One bright spot is the US consumer which remains healthy, with consumer sentiment and retail sales coming in strong for September. The consumer, however, has become very value focused, which could potentially help fast food restaurants like McDonald’s which continue to offer healthier options at value prices.  

General Electric (GE): General Electric has been one of the least beaten down industrials. While the industry is expecting negative growth, GE is in line to record a 17% increase on the bottom line and 7% on the top. A majority of its growth has come from power, aviation and healthcare, which are now the largest divisions in the company following the divestiture of GE Capital. Meanwhile its new found fondness of technology is expected to help drive growth and streamline operations. General Electric, like many of the industrials, is beginning to embrace digital technology to prevent its own obsolescence.
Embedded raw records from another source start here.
theorem newTiles_plain (cls tier rows cols i j : Nat) (arr : List Nat) (u : Nat → Prop) (s : State) (h : RowsIn u s)
    (hp : placeTiles s ((rows / 64) * (cols / 64)) 1 = .ok (arr, s)) (hi : (s.tab tBlock).pick 1 1 0xF0000 512 = some i)
    (hq : s.ringRows + cols ≤ 65536) (hj : (s.tab tRing).pick (cols * 1) 1 0 65536 = some j)
    (hu : ∀ k, j ≤ k → k < j + cols → ¬ u k ∧ k < 65536) :
    ∃ s', Rings (ringList j cols) (s.addObj (tilesObj 0 cls tier rows cols i arr s)) s' ∧ RowsIn (fun k => u k ∨ k ∈ ringList j cols) s' ∧
      ∃ hd, newTiles s 0 cls 0 tier rows cols = .ok (i, s'.upd hd fun x => x.onTiles fun t => { t with firstRing := j }) := by
  let sT := s.addObj (tilesObj 0 cls tier rows cols i arr s)
  have hT : RowsIn u sT := ⟨h.faults, h.doms, fun o ho r hr p hp => by
    rcases List.mem_append.mp ho with ho | ho
    · exact h.rows o ho r hr p hp
    · simp only [List.mem_singleton] at ho
      subst ho
      cases hr⟩
  have m1 : s.mult 0 = 1 := by simp only [State.mult, State.dom, h.doms]; decide
  have m2 : sT.mult 0 = 1 := m1
  have m3 : sT.maxMult 0 = 1 := by simp only [State.maxMult, State.dom, State.mult, hT.doms]; decide
  obtain ⟨s', e, hr, hs⟩ := addRings_plain 0 cls (((sT.objAt tBlock i).map Obj.handle).getD 0) 5 0 (ringList j cols) u sT hT
    (fun k hk => hu k (mem_ringList.mp hk).1 (mem_ringList.mp hk).2) (ringList_nodup j cols)
  refine ⟨s', hr, hs, ((sT.objAt tBlock i).map Obj.handle).getD 0, ?_⟩
  have hrr : sT.ringRows = s.ringRows := by
    show sumNat ((s.objs ++ [_]).map rowsOf) = sumNat (s.objs.map rowsOf)
    simp [sumNat, rowsOf, Obj.ring?, tilesObj]
  have hjt : (sT.tab tRing).pick (cols * 1) 1 0 65536 = some j := by
    have : sT.tab tRing = s.tab tRing := by
      show (modAt s.tabs tBlock _).getD tRing _ = _
      rw [modAt_getD, if_neg (fun c => absurd c.1 (by decide))]
      rfl
    rw [this, hj]
  have al : allocRings sT 0 cls 0 cols 0 (((sT.objAt tBlock i).map Obj.handle).getD 0) 5 0 = .ok (j, s') := by
    unfold allocRings
    simp only [m2, m3, within, need, beq_self_eq_true, Bool.true_or, if_true, hrr, Nat.mul_one, hq, decide_true, bind, Except.bind]
    rw [Nat.mul_one] at hjt
    rw [hjt]
    simp only
    show (match addRings 0 cls 0 1 64 _ 5 0 (ringList j cols) sT with | none => _ | some s => _) = _
    rw [e]
  unfold newTiles
  simp only [m1, within, need, beq_self_eq_true, Bool.true_or, if_true, hp, bind, Except.bind, hi]
  simp only [sT, tilesObj] at al ⊢
  rw [al]

/-- `running` with the ring indices the two tile sets are to take wanted, as after a state copy. -/
def wanting : State :=
  { running with tabs := modAt running.tabs tRing fun t => { t with want := [(0, 1), (512, 1)] } }

def firstArr : List Nat := giveTiles 1 (freeSlots wanting) 448

/-- Tile-slots of array `a` an object holds in domain A at the base rate. -/
def slotsOf (a : Nat) (o : Obj) : Nat :=
  match o.tiles? with
  | some t => (t.tiles.filter (· == a)).length * wanting.heldMult o.dom
  | none => 0

theorem arrayUsed_of {s : State} (h : s.doms = running.doms) (a : Nat) : arrayUsed s a = sumNat (s.objs.map (slotsOf a)) := by
  unfold arrayUsed
  congr 1
  apply List.map_congr_left
  intro o _
  unfold slotsOf
  cases o.tiles? with
  | none => rfl
  | some t =>
    show _ * s.heldMult o.dom = _ * wanting.heldMult o.dom
    have : s.heldMult o.dom = wanting.heldMult o.dom := by
      simp only [State.heldMult, State.dom, State.mult, h]
      rfl
    rw [this]

theorem foldl_add (l : List Nat) : ∀ a, l.foldl (· + ·) a = a + sumNat l := by
  induction l with
  | nil => intro a; rfl
  | cons x xs ih => intro a; simp only [sumNat, List.foldl_cons]; rw [ih, ih]; omega

theorem sumNat_cons (x : Nat) (xs : List Nat) : sumNat (x :: xs) = x + sumNat xs := by
  simp only [sumNat, List.foldl_cons]; rw [foldl_add]; simp [sumNat]

theorem sumNat_const (c : Nat) (l : List Nat) (h : ∀ x ∈ l, x = c) : sumNat l = l.length * c := by
  induction l with
  | nil => simp [sumNat]
  | cons x xs ih =>
    rw [sumNat_cons, h x (by simp), ih (fun y hy => h y (by simp [hy])), List.length_cons, Nat.succ_mul]; omega

/-- The arrays the second tile set takes, the first holding `firstArr`. -/
def freeAfter : List (Nat × Nat) := (List.range 16).map fun a => (a, 32 - (firstArr.filter (· == a)).length)

theorem placeTiles_fits {s : State} {n m : Nat} (h : sumNat ((freeSlots s).map fun p => p.2 / m) ≥ n) :
    placeTiles s n m = .ok (giveTiles m (freeSlots s) n, s) := by
  unfold placeTiles
  exact if_pos h

theorem upd_slots (s : State) (hd a r : Nat) : (s.upd hd fun x => x.onTiles fun t => { t with firstRing := r }).objs.map (slotsOf a) =
    s.objs.map (slotsOf a) := by
  simp only [State.upd, State.modObj, List.map_map]
  apply List.map_congr_left
  intro o _
  simp only [Function.comp]
  split
  · cases hk : o.kind <;> simp [slotsOf, Obj.onTiles, Obj.tiles?, hk]
  · rfl

theorem onTiles_ring (o : Obj) (f : Tiles → Tiles) : (o.onTiles f).ring? = o.ring? := by
  cases hk : o.kind <;> simp [Obj.onTiles, Obj.ring?, hk]

theorem upd_rows (s : State) (hd : Nat) (f : Tiles → Tiles) : (s.upd hd fun x => x.onTiles f).objs.map rowsOf = s.objs.map rowsOf := by
  simp only [State.upd, State.modObj, List.map_map]
  apply List.map_congr_left
  intro o _
  simp only [Function.comp]
  split
  · simp [rowsOf, onTiles_ring]
  · rfl

theorem upd_rowsIn {u : Nat → Prop} {s : State} (hd : Nat) (f : Tiles → Tiles) (h : RowsIn u s) : RowsIn u (s.upd hd fun x => x.onTiles f) := by
  refine ⟨h.faults, h.doms, fun o ho r hr => ?_⟩
  simp only [State.upd, State.modObj, List.mem_map] at ho
  obtain ⟨o', ho', e⟩ := ho
  refine h.rows o' ho' r ?_
  rw [← hr, ← e]
  split
  · exact (onTiles_ring o' f).symm
  · rfl

theorem pick_want {t : HandleTab} (h : t.want = [(512, 1)]) : t.pick (512 * 1) 1 0 65536 = some 512 := by
  simp [HandleTab.pick, h]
Honeywell (HON): Honeywell was in the news recently after lowering its upper end sales and profit forecast range, due to a slowdown in its aerospace and aviation division. Honeywell said sales would fall 3% in the third quarter, compared to the crowd’s expectations of a 2% increase. For the year, profits are now expected to fall in the range of $6.60 to $6.64 a share, down from its previous forecast of $6.60-$6.70, with sales down 1-2% from a year earlier. The downturn comes largely due to  a slowdown in its jet and general aviation business that started from a decline in the oil and gas industry. Analysts have edged down estimates since the announcement, that even the smallest beat could send shares soaring.

Disclosure: Each week, Forcerank runs a variety of games covering different industries. What we have found, is that the highest ranked companies in their ...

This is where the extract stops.